The opposition parties insist that the military must be reformed and removed from politics. But having already gained so much territory at the junta’s expense, ethnic insurgents may be tempted to make a deal with China’s blessing rather than continue fighting to oust the generals.

AA’s victory raises more troubling questions.

The leadership of this group is not transparent about its plans. But it is taking over a kingdom that has always been poor and has suffered greatly from the fierce fighting of the past year.

“80 percent of the houses in and around Maungdaw have been destroyed,” a Rohingya man who recently left Maungdaw for Bangladesh told the BBC.

“The town is empty. Almost all the shops and houses have been looted.”

Last month the United Nations, whose organizations are given little access to Rakhine, warned of impending famine, due to the large number of displaced people and the difficulty of finding any supplies, which have passed the military blockade.

AA is trying to establish its own administration, but the BBC has been told by some of those displaced by the fighting that the group cannot feed or shelter them.

It is also unclear how the AA will treat the Rohingya, who are still thought to number around 600,000 in Rakhine, even after 700,000 were fired in 2017.

The largest number live in northern Rakhine State and Maungdaw has long been a Rohingya-populated town.
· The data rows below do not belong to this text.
def touchTsShow (A : Part → Prop) : Prop := A (.reg R.TH_TS_VAL.REP) ∧ A (.reg R.TH_STAT.N_FAILED) ∧ A (.reg R.TH_STAT.N_SUSPECT)
theorem touchTsShow_all (h : ∀ q, A q) : touchTsShow A := ⟨h _, h _, h _⟩
theorem tsShow_keeps {n : ℕ} (hA : touchTsShow A)  (h : Keeps A s t) : Keeps A s (State.tsShow t n) := by
  unfold State.tsShow
  obtain ⟨_, _, _⟩ := hA
  repeat' (first
    | with_reducible assumption
    | intro y
    | (extract_lets +onlyGivenNames x; first | (refine cut (P := Keeps A s x) ?_ ?_; (on_goal 1 => (unfold x; clear x)); (on_goal 2 => (intro hx; first | clear_value x | skip))) | (refine cut (P := ∀ y, Keeps A s y → Keeps A s (x y)) ?_ ?_; (on_goal 1 => (unfold x; clear x)); (on_goal 2 => (intro hf; first | clear_value x | skip))) | (refine cut (P := ∀ y, Keeps A s (x y)) ?_ ?_; (on_goal 1 => (unfold x; clear x)); (on_goal 2 => (intro hf; first | clear_value x | skip))) | (refine cut (P := ∀ y z, Keeps A s y → Keeps A s (x y z)) ?_ ?_; (on_goal 1 => (unfold x; clear x)); (on_goal 2 => (intro hf; first | clear_value x | skip))) | (refine cut (P := ∀ y z, Keeps A s z → Keeps A s (x y z)) ?_ ?_; (on_goal 1 => (unfold x; clear x)); (on_goal 2 => (intro hf; first | clear_value x | skip))) | (refine cut (P := ∀ y z w, Keeps A s y → Keeps A s (x y z w)) ?_ ?_; (on_goal 1 => (unfold x; clear x)); (on_goal 2 => (intro hf; first | clear_value x | skip))) | (refine cut (P := ∀ (d : Nat) (g : State → State) (y : State), (∀ z, Keeps A s z → Keeps A s (g z)) → Keeps A s y → Keeps A s (x d g y)) ?_ ?_; (on_goal 1 => (unfold x; clear x)); (on_goal 2 => (intro hf; first | clear_value x | skip))) | clear_value x | skip)
    | (with_reducible refine putSat_keepsAt (by assumption) ?_)
    | (with_reducible refine putSat_keeps (by assumption) ?_)
    | (with_reducible refine put_keepsAt (by assumption) ?_)
    | (with_reducible refine put_keeps (by assumption) ?_)
    | with_reducible apply keeps_ite
    | with_reducible apply keeps_foldl
    | with_reducible apply hf
    | split
    | refine keeps_ite ?_ ?_)

def touchZoneShow (A : Part → Prop) (z : Nat) : Prop := A (.inst R.TH_ZONE_ALLOW.X z 0) ∧ A (.inst R.TH_ZONE_ALLOW.ALLOW z 0) ∧ A (.inst R.TH_ZONE_STAT.HOT z 0)
theorem touchZoneShow_all (h : ∀ q, A q) {z : Nat} : touchZoneShow A z := ⟨h _, h _, h _⟩
theorem zoneShow_keeps {z : ℕ} (hA : touchZoneShow A z)  (h : Keeps A s t) : Keeps A s (State.zoneShow t z) := by
  unfold State.zoneShow
  obtain ⟨_, _, _⟩ := hA
  repeat' (first
    | with_reducible assumption
    | intro y
    | (extract_lets +onlyGivenNames x; first | (refine cut (P := Keeps A s x) ?_ ?_; (on_goal 1 => (unfold x; clear x)); (on_goal 2 => (intro hx; first | clear_value x | skip))) | clear_value x | skip)
    | (with_reducible refine putSat_keepsAt (by assumption) ?_)
    | (with_reducible refine putSat_keeps (by assumption) ?_)
    | (with_reducible refine putMax_keepsAt (by assumption) ?_)
    | (with_reducible refine putMax_keeps (by assumption) ?_)
    | (with_reducible refine put_keepsAt (by assumption) ?_)
    | (with_reducible refine put_keeps (by assumption) ?_)
    | with_reducible apply keeps_ite
    | split
    | refine keeps_ite ?_ ?_)

def touchThermGroups (A : Part → Prop) : Prop := A (.reg R.PE_GRP_THERM.I_THERM)
theorem touchThermGroups_all (h : ∀ q, A q) : touchThermGroups A := h _
theorem thermGroups_keeps  (hA : touchThermGroups A)  (h : Keeps A s t) : Keeps A s (State.thermGroups t) := by
  unfold State.thermGroups
  unfold touchThermGroups at hA
  repeat' (first
    | with_reducible assumption
    | intro y
    | (extract_lets +onlyGivenNames x; first | (refine cut (P := Keeps A s x) ?_ ?_; (on_goal 1 => (unfold x; clear x)); (on_goal 2 => (intro hx; first | clear_value x | skip))) | clear_value x | skip)
    | (with_reducible refine put_keepsAt (by assumption) ?_)
    | (with_reducible refine put_keeps (by assumption) ?_)
    | with_reducible apply each_keeps
    | with_reducible apply keeps_ite
    | split
    | refine keeps_ite ?_ ?_)

def touchThermWrite (A : Part → Prop) : Prop := touchThermGroups A ∧ (∀ x0, touchComply A x0) ∧ A (.reg R.VS_CONN_ALLOW.I_THASK) ∧ A (.reg R.TH_STAT.ZONE_SHUT) ∧ A (.reg R.TH_STAT.ZONE_ENF)
theorem touchThermWrite_all (h : ∀ q, A q) : touchThermWrite A := ⟨touchThermGroups_all h, (fun _ => touchComply_all h), h _, h _, h _⟩
theorem thermWrite_keeps  (hA : touchThermWrite A)  (h : Keeps A s t) : Keeps A s (State.thermWrite t) := by
  unfold State.thermWrite
  obtain ⟨_, _, _, _, _⟩ := hA
  repeat' (first
    | with_reducible assumption
    | intro y
    | (extract_lets +onlyGivenNames x; first | (refine cut (P := Keeps A s x) ?_ ?_; (on_goal 1 => (unfold x; clear x)); (on_goal 2 => (intro hx; first | clear_value x | skip))) | clear_value x | skip)
    | (with_reducible refine put_keepsAt (by assumption) ?_)
    | (with_reducible refine put_keeps (by assumption) ?_)
    | (with_reducible apply thermGroups_keeps (hA := by first | with_reducible assumption | with_reducible apply_assumption))
    | (with_reducible apply comply_keeps (hA := by first | with_reducible assumption | with_reducible apply_assumption))
    | with_reducible apply each_keeps
    | with_reducible apply keeps_ite
    | split
    | refine keeps_ite ?_ ?_)

def touchThermOut (A : Part → Prop) : Prop := touchThermWrite A
theorem touchThermOut_all (h : ∀ q, A q) : touchThermOut A := touchThermWrite_all h
theorem thermOut_keeps  (hA : touchThermOut A)  (h : Keeps A s t) : Keeps A s (State.thermOut t) := by
  unfold State.thermOut
  unfold touchThermOut at hA
  repeat' (first
    | with_reducible assumption
    | intro y
    | (with_reducible apply thermWrite_keeps (hA := by first | with_reducible assumption | with_reducible apply_assumption))
    | with_reducible apply keeps_ite
    | split)

def touchZoneState (A : Part → Prop) (z : Nat) : Prop := touchThermOut A ∧ touchZoneShow A z ∧ A (.inst R.TH_ZONE_STAT.STATE z 0)
theorem touchZoneState_all (h : ∀ q, A q) {z : Nat} : touchZoneState A z := ⟨touchThermOut_all h, touchZoneShow_all h, h _⟩
theorem zoneState_keeps {z : ℕ} {st : ℕ} (hA : touchZoneState A z)  (h : Keeps A s t) : Keeps A s (State.zoneState t z st) := by
  unfold State.zoneState
  obtain ⟨_, _, _⟩ := hA
  repeat' (first
    | with_reducible assumption
    | intro y
    | (with_reducible apply thermOut_keeps (hA := by first | with_reducible assumption | with_reducible apply_assumption))
    | (with_reducible apply zoneShow_keeps (hA := by first | with_reducible assumption | with_reducible apply_assumption))
    | (with_reducible refine put_keepsAt (by assumption) ?_)
    | (with_reducible refine put_keeps (by assumption) ?_)
    | with_reducible apply keeps_ite
    | split)

def touchZonesFollow (A : Part → Prop) : Prop := touchThermOut A ∧ (∀ x0, touchZoneShow A x0)
theorem touchZonesFollow_all (h : ∀ q, A q) : touchZonesFollow A := ⟨touchThermOut_all h, (fun _ => touchZoneShow_all h)⟩
theorem zonesFollow_keeps {l : List ℕ} (hA : touchZonesFollow A)  (h : Keeps A s t) : Keeps A s (State.zonesFollow t l) := by
  unfold State.zonesFollow
  obtain ⟨_, _⟩ := hA
  repeat' (first
    | with_reducible assumption
    | intro y
    | (extract_lets +onlyGivenNames x; first | (refine cut (P := Keeps A s x) ?_ ?_; (on_goal 1 => (unfold x; clear x)); (on_goal 2 => (intro hx; first | clear_value x | skip))) | clear_value x | skip)
    | (with_reducible apply thermOut_keeps (hA := by first | with_reducible assumption | with_reducible apply_assumption))
    | (with_reducible apply zoneShow_keeps (hA := by first | with_reducible assumption | with_reducible apply_assumption))
    | with_reducible apply each_keeps
    | with_reducible apply keeps_ite
    | split
    | refine keeps_ite ?_ ?_)

def touchSdWrite (A : Part → Prop) : Prop := A .sd ∧ A (.reg R.TH_SD_CNT.SD_N) ∧ A (.reg R.TH_SD_CNT.SD_CNT)
theorem touchSdWrite_all (h : ∀ q, A q) : touchSdWrite A := ⟨h _, h _, h _⟩
theorem sdWrite_keeps {zone : ℕ} {cause : ℕ} {sensor : ℕ} {latch : Bool} {v : ℤ} {a : ℕ} {grps : ℕ} {conn : ℕ} (hA : touchSdWrite A)  (h : Keeps A s t) : Keeps A s (State.sdWrite t zone cause sensor latch v a grps conn) := by
  unfold State.sdWrite
  obtain ⟨_, _, _⟩ := hA
  repeat' (first
    | with_reducible assumption
    | intro y
    | (extract_lets +onlyGivenNames x; first | (refine cut (P := Keeps A s x) ?_ ?_; (on_goal 1 => (unfold x; clear x)); (on_goal 2 => (intro hx; first | clear_value x | skip))) | clear_value x | skip)
    | (with_reducible refine put_keepsAt (by assumption) ?_)
    | (with_reducible refine put_keeps (by assumption) ?_)
    | (with_reducible refine inc_keepsAt (by assumption) ?_)
    | (with_reducible refine inc_keeps (by assumption) ?_)
    | with_reducible apply keeps_ite
    | split
    | refine keeps_ite ?_ ?_
    | with_reducible exact keeps_sd (by assumption) (by assumption))

def touchSdPeak (A : Part → Prop) : Prop := A .sd
theorem touchSdPeak_all (h : ∀ q, A q) : touchSdPeak A := h _
theorem sdPeak_keeps {sensor : ℕ} {v : ℤ} (hA : touchSdPeak A)  (h : Keeps A s t) : Keeps A s (State.sdPeak t sensor v) := by
  unfold State.sdPeak
  unfold touchSdPeak at hA
  repeat' (first
    | with_reducible assumption
    | intro y
    | (extract_lets +onlyGivenNames x; first | (refine cut (P := Keeps A s x) ?_ ?_; (on_goal 1 => (unfold x; clear x)); (on_goal 2 => (intro hx; first | clear_value x | skip))) | clear_value x | skip)
    | with_reducible apply keeps_ite
    | split
    | with_reducible exact keeps_sd (by assumption) (by assumption))

def touchZoneShut (A : Part → Prop) (z : Nat) : Prop := touchZoneState A z ∧ A (.inst R.TH_ZONE_STAT.SHUT_SEEN z 0) ∧ A (.inst R.TH_ZONE_STAT.GRACE_LEFT z 0) ∧ (∀ x0, touchFastStop A x0) ∧ touchLog A ∧ A (.inst R.TH_ZONE_STAT.LATCHED z 0) ∧ touchSdWrite A ∧ touchReqSafeOff A
theorem touchZoneShut_all (h : ∀ q, A q) {z : Nat} : touchZoneShut A z := ⟨touchZoneState_all h, h _, h _, fun _ => touchFastStop_all h, touchLog_all h, h _, touchSdWrite_all h, touchReqSafeOff_all h⟩
theorem zoneShut_keeps {z : ℕ} {cause : ℕ} {sensor : ℕ} {v : ℤ} (hA : touchZoneShut A z)  (h : Keeps A s t) : Keeps A s (State.zoneShut t z cause sensor v) := by
  unfold State.zoneShut
  obtain ⟨_, _, _, _, _, _, _, _⟩ := hA
  repeat' (first
    | with_reducible assumption
    | intro y
    | (extract_lets +onlyGivenNames x; first | (refine cut (P := Keeps A s x) ?_ ?_; (on_goal 1 => (unfold x; clear x)); (on_goal 2 => (intro hx; first | clear_value x | skip))) | clear_value x | skip)
    | (with_reducible apply zoneState_keeps (hA := by first | with_reducible assumption | with_reducible apply_assumption))
    | (with_reducible refine put_keepsAt (by assumption) ?_)
    | (with_reducible refine put_keeps (by assumption) ?_)
    | with_reducible apply eachBit_keeps
    | (with_reducible apply fastStop_keeps (hA := by first | with_reducible assumption | with_reducible apply_assumption))
    | with_reducible apply when_keeps
    | (with_reducible apply log_keeps (hA := by first | with_reducible assumption | with_reducible apply_assumption))
    | (with_reducible apply sdWrite_keeps (hA := by first | with_reducible assumption | with_reducible apply_assumption))
    | (with_reducible apply reqSafeOff_keeps (hA := by first | with_reducible assumption | with_reducible apply_assumption))
    | with_reducible apply keeps_ite
    | split
    | refine keeps_ite ?_ ?_)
Relations with the Rakhine majority, the AA’s base of support, have long been strained.

Now they are worse after Rohingya rebel groups, which have a strong presence in refugee camps in Bangladesh, have chosen to side with the military, against the AA, despite the military’s history of abusing the Rohingyas.

Many Rohingya do not like these groups, and some say they are happy to live in AA-run Rakhine State.

But tens of thousands were expelled by the AA from the cities it conquered, and they were not allowed to return.

The AA has promised to include all communities in its vision of a future independent of the central government, but has also criticized the Rohingya who find themselves fighting alongside the military.

“We cannot deny that the Rohingyas have been abused by the Myanmar government for many years, and the people of Rakhine support that,” said a Rohingya man we spoke to in Bangladesh.

“The government wants the Rohingya to be non-citizens, but the people of Rakhine believe that there should be no Rohingya in Rakhine State. Our situation today is much worse than it was under the rule of the military.”